▶ _INPUT DATA_:

%%

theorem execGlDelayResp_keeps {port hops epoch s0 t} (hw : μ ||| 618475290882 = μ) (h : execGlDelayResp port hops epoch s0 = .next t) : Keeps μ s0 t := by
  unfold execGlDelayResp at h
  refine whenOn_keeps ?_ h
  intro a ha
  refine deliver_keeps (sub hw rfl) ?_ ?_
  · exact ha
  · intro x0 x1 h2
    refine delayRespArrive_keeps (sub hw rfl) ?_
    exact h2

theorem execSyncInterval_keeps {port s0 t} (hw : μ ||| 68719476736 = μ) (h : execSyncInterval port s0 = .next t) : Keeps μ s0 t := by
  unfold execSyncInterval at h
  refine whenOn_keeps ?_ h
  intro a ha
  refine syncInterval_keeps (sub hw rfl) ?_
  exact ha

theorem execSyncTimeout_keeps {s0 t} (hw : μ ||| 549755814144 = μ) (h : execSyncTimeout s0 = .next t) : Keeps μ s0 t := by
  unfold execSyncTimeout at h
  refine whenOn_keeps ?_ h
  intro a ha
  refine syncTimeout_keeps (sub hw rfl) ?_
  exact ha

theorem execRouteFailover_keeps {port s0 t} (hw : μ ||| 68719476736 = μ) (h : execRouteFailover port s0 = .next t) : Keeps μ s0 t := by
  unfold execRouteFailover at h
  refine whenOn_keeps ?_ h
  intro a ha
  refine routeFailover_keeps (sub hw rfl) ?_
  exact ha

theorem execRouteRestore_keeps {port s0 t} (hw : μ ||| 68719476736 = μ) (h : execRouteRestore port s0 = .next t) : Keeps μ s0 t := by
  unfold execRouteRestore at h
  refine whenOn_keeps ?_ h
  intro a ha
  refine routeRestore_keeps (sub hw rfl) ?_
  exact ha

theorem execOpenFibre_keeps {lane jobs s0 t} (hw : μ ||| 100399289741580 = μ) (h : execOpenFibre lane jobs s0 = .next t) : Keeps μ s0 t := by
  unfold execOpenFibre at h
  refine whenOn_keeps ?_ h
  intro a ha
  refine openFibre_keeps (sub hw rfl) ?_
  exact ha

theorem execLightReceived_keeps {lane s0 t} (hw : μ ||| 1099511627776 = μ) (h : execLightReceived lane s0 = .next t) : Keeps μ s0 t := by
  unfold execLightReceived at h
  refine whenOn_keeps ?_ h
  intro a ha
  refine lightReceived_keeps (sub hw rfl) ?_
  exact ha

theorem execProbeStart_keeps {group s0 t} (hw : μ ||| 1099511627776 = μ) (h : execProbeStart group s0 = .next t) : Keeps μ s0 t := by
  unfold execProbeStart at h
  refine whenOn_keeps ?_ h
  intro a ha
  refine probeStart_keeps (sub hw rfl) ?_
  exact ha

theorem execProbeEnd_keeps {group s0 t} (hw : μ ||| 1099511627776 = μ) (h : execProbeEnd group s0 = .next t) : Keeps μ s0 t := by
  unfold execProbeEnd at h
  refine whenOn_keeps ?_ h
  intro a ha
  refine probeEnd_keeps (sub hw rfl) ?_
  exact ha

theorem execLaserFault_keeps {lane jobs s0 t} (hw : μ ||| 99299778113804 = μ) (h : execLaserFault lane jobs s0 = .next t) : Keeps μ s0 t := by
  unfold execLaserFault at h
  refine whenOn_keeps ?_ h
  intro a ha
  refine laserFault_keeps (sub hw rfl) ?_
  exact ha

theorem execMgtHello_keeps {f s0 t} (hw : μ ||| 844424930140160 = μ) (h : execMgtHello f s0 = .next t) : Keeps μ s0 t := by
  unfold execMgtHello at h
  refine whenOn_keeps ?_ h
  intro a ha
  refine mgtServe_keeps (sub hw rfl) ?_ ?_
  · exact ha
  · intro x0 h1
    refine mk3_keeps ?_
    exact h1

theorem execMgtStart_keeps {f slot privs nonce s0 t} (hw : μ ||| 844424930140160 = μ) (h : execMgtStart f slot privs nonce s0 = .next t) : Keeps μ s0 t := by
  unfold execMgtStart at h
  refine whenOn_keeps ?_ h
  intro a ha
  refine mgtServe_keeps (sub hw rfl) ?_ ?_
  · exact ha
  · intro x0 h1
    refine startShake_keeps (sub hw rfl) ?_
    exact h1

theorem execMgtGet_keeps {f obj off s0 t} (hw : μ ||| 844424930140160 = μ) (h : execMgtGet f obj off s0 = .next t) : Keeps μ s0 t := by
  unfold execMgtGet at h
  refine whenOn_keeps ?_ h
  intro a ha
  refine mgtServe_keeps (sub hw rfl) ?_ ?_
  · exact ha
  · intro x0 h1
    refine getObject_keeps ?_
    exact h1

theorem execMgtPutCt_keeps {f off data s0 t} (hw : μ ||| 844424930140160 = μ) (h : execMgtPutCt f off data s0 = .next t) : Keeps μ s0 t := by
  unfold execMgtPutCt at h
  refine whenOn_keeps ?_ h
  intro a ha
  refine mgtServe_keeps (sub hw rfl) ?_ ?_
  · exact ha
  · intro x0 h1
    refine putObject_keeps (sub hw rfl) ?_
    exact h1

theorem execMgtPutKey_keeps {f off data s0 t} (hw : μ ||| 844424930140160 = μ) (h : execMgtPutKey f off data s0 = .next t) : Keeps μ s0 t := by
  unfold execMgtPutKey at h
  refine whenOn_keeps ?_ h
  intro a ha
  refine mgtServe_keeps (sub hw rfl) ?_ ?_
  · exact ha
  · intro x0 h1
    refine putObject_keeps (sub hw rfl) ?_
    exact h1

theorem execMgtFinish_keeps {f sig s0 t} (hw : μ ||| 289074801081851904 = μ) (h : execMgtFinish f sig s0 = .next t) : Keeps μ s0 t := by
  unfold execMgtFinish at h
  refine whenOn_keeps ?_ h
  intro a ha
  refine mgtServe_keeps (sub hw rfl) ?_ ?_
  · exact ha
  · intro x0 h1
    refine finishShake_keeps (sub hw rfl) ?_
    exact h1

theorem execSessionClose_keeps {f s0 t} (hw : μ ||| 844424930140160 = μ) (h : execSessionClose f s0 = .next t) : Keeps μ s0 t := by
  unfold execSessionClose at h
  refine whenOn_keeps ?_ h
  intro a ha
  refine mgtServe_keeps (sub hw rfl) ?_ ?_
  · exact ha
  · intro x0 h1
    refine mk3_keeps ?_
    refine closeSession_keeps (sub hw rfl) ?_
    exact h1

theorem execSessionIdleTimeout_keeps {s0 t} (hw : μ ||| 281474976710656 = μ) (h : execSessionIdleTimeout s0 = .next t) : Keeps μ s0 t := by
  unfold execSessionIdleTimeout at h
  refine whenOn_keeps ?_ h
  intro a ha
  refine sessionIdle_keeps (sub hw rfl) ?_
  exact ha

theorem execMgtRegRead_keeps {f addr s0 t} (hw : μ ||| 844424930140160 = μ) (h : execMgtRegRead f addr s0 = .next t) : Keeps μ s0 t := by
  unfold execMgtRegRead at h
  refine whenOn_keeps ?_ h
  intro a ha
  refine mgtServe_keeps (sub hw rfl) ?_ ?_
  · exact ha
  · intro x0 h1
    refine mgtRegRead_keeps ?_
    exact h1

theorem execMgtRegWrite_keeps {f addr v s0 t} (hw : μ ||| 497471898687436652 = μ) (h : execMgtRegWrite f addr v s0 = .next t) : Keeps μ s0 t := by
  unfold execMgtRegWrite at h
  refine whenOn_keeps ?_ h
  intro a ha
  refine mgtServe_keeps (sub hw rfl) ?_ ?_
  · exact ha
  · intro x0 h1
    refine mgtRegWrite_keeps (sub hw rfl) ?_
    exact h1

%%

▶ _EXERCISE GOAL_: All lines above that include the word "execSyncInterval" should be located and copied.

▶ _EXERCISE RESPONSE_:
theorem execSyncInterval_keeps {port s0 t} (hw : μ ||| 68719476736 = μ) (h : execSyncInterval port s0 = .next t) : Keeps μ s0 t := by
  unfold execSyncInterval at h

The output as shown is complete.